Archived entries for Stumbling Block

BMI – epic fail of the century?

How many of you have heard for Body Mass Index or BMI for short?

Take your height, weight, divide something with something and you get BMI?
Ok, the true formula: weight in kg / height in meters².
Check wikipedia (link at the bottom) to see US units.

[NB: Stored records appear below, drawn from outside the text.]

/-- Words of major opcode 0x2B with funct3 7. -/
def decode2B_7 (w : Nat) : Option Instr :=
  if bitsOf w 11 7 = 0 ∧ bitsOf w 31 27 = 0 then
    some (.xfer (regOf (bitsOf w 19 15)) (regOf (bitsOf w 24 20)) (BitVec.ofNat 2 (bitsOf w 26 25)))
  else if bitsOf w 19 15 = 0 ∧ bitsOf w 31 22 = 32 then
    some (.batchClose (regOf (bitsOf w 11 7)) (BitVec.ofNat 2 (bitsOf w 21 20)))
  else if bitsOf w 31 25 = 8 then
    some (.xferCp (regOf (bitsOf w 11 7)) (regOf (bitsOf w 19 15)) (regOf (bitsOf w 24 20)))
  else none

/-- Words of major opcode 0x5B. -/
def decode5B (w : Nat) : Option Instr :=
  if bitsOf w 11 7 = 0 ∧ bitsOf w 14 12 = 3 ∧ bitsOf w 31 20 = 64 then
    some (.ringPub (regOf (bitsOf w 19 15)))
  else if bitsOf w 11 7 = 0 ∧ bitsOf w 14 12 = 3 ∧ bitsOf w 31 20 = 128 then
    some (.ringDoneSlot (regOf (bitsOf w 19 15)))
  else if bitsOf w 14 12 = 1 ∧ bitsOf w 24 15 = 0 ∧ bitsOf w 31 30 = 0 then
    some (.mxZero (regOf (bitsOf w 11 7)) (BitVec.ofNat 5 (bitsOf w 29 25)))
  else if bitsOf w 14 12 = 2 ∧ bitsOf w 31 20 = 0 then
    some (.mxPoll (regOf (bitsOf w 11 7)) (regOf (bitsOf w 19 15)))
  else if bitsOf w 14 12 = 2 ∧ bitsOf w 31 20 = 32 then
    some (.mxCancel (regOf (bitsOf w 11 7)) (regOf (bitsOf w 19 15)))
  else if bitsOf w 14 12 = 3 ∧ bitsOf w 31 20 = 32 then
    some (.ringRsv (regOf (bitsOf w 11 7)) (regOf (bitsOf w 19 15)))
  else if bitsOf w 14 12 = 3 ∧ bitsOf w 31 20 = 96 then
    some (.ringTake (regOf (bitsOf w 11 7)) (regOf (bitsOf w 19 15)))
  else if bitsOf w 14 12 = 3 ∧ bitsOf w 31 25 = 0 then
    some (.ringInit (regOf (bitsOf w 11 7)) (regOf (bitsOf w 19 15)) (regOf (bitsOf w 24 20)))
  else if bitsOf w 14 12 = 3 ∧ bitsOf w 31 25 = 4 then
    some (.ringDoneDismantle (regOf (bitsOf w 11 7)) (regOf (bitsOf w 19 15)) (regOf (bitsOf w 24 20)))
  else if bitsOf w 14 12 = 4 ∧ bitsOf w 31 25 = 0 then
    some (.fcvtN (regOf (bitsOf w 11 7)) (regOf (bitsOf w 19 15)) (regOf (bitsOf w 24 20)))
  else if bitsOf w 14 12 = 4 ∧ bitsOf w 31 25 = 1 then
    some (.fcvtW (regOf (bitsOf w 11 7)) (regOf (bitsOf w 19 15)) (regOf (bitsOf w 24 20)))
  else if bitsOf w 14 12 = 1 ∧ bitsOf w 31 30 = 1 then
    some (.mxLoad (regOf (bitsOf w 11 7)) (regOf (bitsOf w 19 15)) (regOf (bitsOf w 24 20)) (BitVec.ofNat 5 (bitsOf w 29 25)))
  else if bitsOf w 14 12 = 1 ∧ bitsOf w 31 30 = 2 then
    some (.mxOut (regOf (bitsOf w 11 7)) (regOf (bitsOf w 19 15)) (regOf (bitsOf w 24 20)) (BitVec.ofNat 5 (bitsOf w 29 25)))
  else if bitsOf w 14 12 = 0 then
    some (.mxMma (regOf (bitsOf w 11 7)) (regOf (bitsOf w 19 15)) (regOf (bitsOf w 24 20)) (regOf (bitsOf w 29 25)) (BitVec.ofNat 2 (bitsOf w 31 30)))
  else none

/-- The instruction of a word whose bits are the number `w` (R221). -/
def decodeNat (w : Nat) : Option Instr :=
  match w % 128 with
  | 0x03 => decode03 w
  | 0x0B =>
    match bitsOf w 14 12 with
    | 0 => decode0B_0 w
    | 1 => decode0B_1 w
    | 2 => decode0B_2 w
    | 3 => decode0B_3 w
    | 4 => decode0B_4 w
    | 5 => decode0B_5 w
    | 6 => decode0B_6 w
    | 7 => decode0B_7 w
    | _ => none
  | 0x13 => decode13 w
  | 0x17 => decode17 w
  | 0x1B => decode1B w
  | 0x23 => decode23 w
  | 0x2B =>
    match bitsOf w 14 12 with
    | 0 => decode2B_0 w
    | 1 => decode2B_1 w
    | 2 => decode2B_2 w
    | 3 => decode2B_3 w
    | 4 => decode2B_4 w
    | 5 => decode2B_5 w
    | 6 => decode2B_6 w
    | 7 => decode2B_7 w
    | _ => none
  | 0x33 => decode33 w
  | 0x37 => decode37 w
  | 0x3B => decode3B w
  | 0x5B => decode5B w
  | 0x63 => decode63 w
  | 0x67 => decode67 w
  | 0x6F => decode6F w
  | 0x73 => decode73 w
  | 0x7B =>
    match bitsOf w 14 12 with
    | 0 => decode7B_0 w
    | 1 => decode7B_1 w
    | 2 => decode7B_2 w
    | 3 => decode7B_3 w
    | 4 => decode7B_4 w
    | 5 => decode7B_5 w
    | 6 => decode7B_6 w
    | 7 => decode7B_7 w
    | _ => none
  | _ => none

/-- The major opcodes to which R221 gives instructions. -/
def assignedOpcodes : List Nat := [0x03, 0x0B, 0x13, 0x17, 0x1B, 0x23, 0x2B, 0x33, 0x37, 0x3B, 0x5B, 0x63, 0x67, 0x6F, 0x73, 0x7B]

/-- Decode one word: an instruction, or a rejection by name. -/
def decode (w : BitVec 32) : Except Reject Instr :=
  match decodeNat w.toNat with
  | some i => .ok i
  | none =>
    if w.toNat % 4 ≠ 3 then .error .compressed
    else if assignedOpcodes.contains (w.toNat % 128) then .error .unassigned
    else .error .illegalOpcode

/-- The little-endian word of four bytes (R7, R215). -/
def wordOfBytes (b0 b1 b2 b3 : Byte) : BitVec 32 := b3 ++ b2 ++ b1 ++ b0

/-- The bytes of a word, lowest address first (R7). -/
def bytesOfWord (w : BitVec 32) : List Byte :=
  [w.extractLsb' 0 8, w.extractLsb' 8 8, w.extractLsb' 16 8, w.extractLsb' 24 8]

/-- Decode the bytes at the program counter: the instruction and the bytes after it, or a rejection by name. -/
def decodeBytes : List Byte → Except Reject (Instr × List Byte)
  | b0 :: b1 :: b2 :: b3 :: rest =>
    match decode (wordOfBytes b0 b1 b2 b3) with
    | .ok i => .ok (i, rest)
    | .error r => .error r
  | _ => .error .short

/-- What the decoder reads from an instruction whose bits are `w` (the bits above `nbits` are 0). -/
def decodeTableWord (nbits w : Nat) : Option Instr :=
  match decodeBytes (bytesOfWord (BitVec.ofNat 32 (w % 2 ^ nbits))) with
  | .ok (i, _) => some i
  | .error _ => none

/-- The word `rest` with the field value `v` put at bit `lo`. -/
def put (lo v rest : Nat) : Nat := rest + v * 2 ^ lo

So, of course there is a table which will define the possibilities:

Severely underweight, BMI is less than 16.0
Underweight, BMI is from 16.0 to 18.5
Normal, BMI is 18.5 to 25
Overweight
, BMI is 25 to 30
Obese Class I, BMI is 30 to 35
Obese Class II BMI is 35 to 40
Obese Class III BMI is over 40

A graph of body mass index is shown above. The...

Image via Wikipedia

After reading a few good online articles about BMI, it hit me also, as did many other authors of various articles. BMI takes into consideration only your weight and height!
What about bone structure, muscle mass, waist and hip size/ratio, is the person an athlete, etc.?
Nothing.

If you google up BMI, and click on the wikipedia link, there’s a great read from which century(!) BMI is:

The body mass index (BMI), or Quetelet index, is a heuristic proxy for human body fat based on an individual’s weight and height. BMI does not actually measure the percentage of body fat. It was invented between 1830 and 1850 by the Belgian polymath Adolphe Quetelet during the course of developing “social physics”.[1] Body mass index is defined as the individual’s body weight divided by the square of his or her height. The formulae universally used in medicine produce a unit of measure of kg/m2.

Between 1830 and 1850? And we still use that? How many sites still use BMI? Fitbit does for example. And many, many others. Somebody pass me a wooden fork please and the keys to my car which runs on coal and steam.

How many doctors still use BMI to advise their patients, specially kids, about their weight?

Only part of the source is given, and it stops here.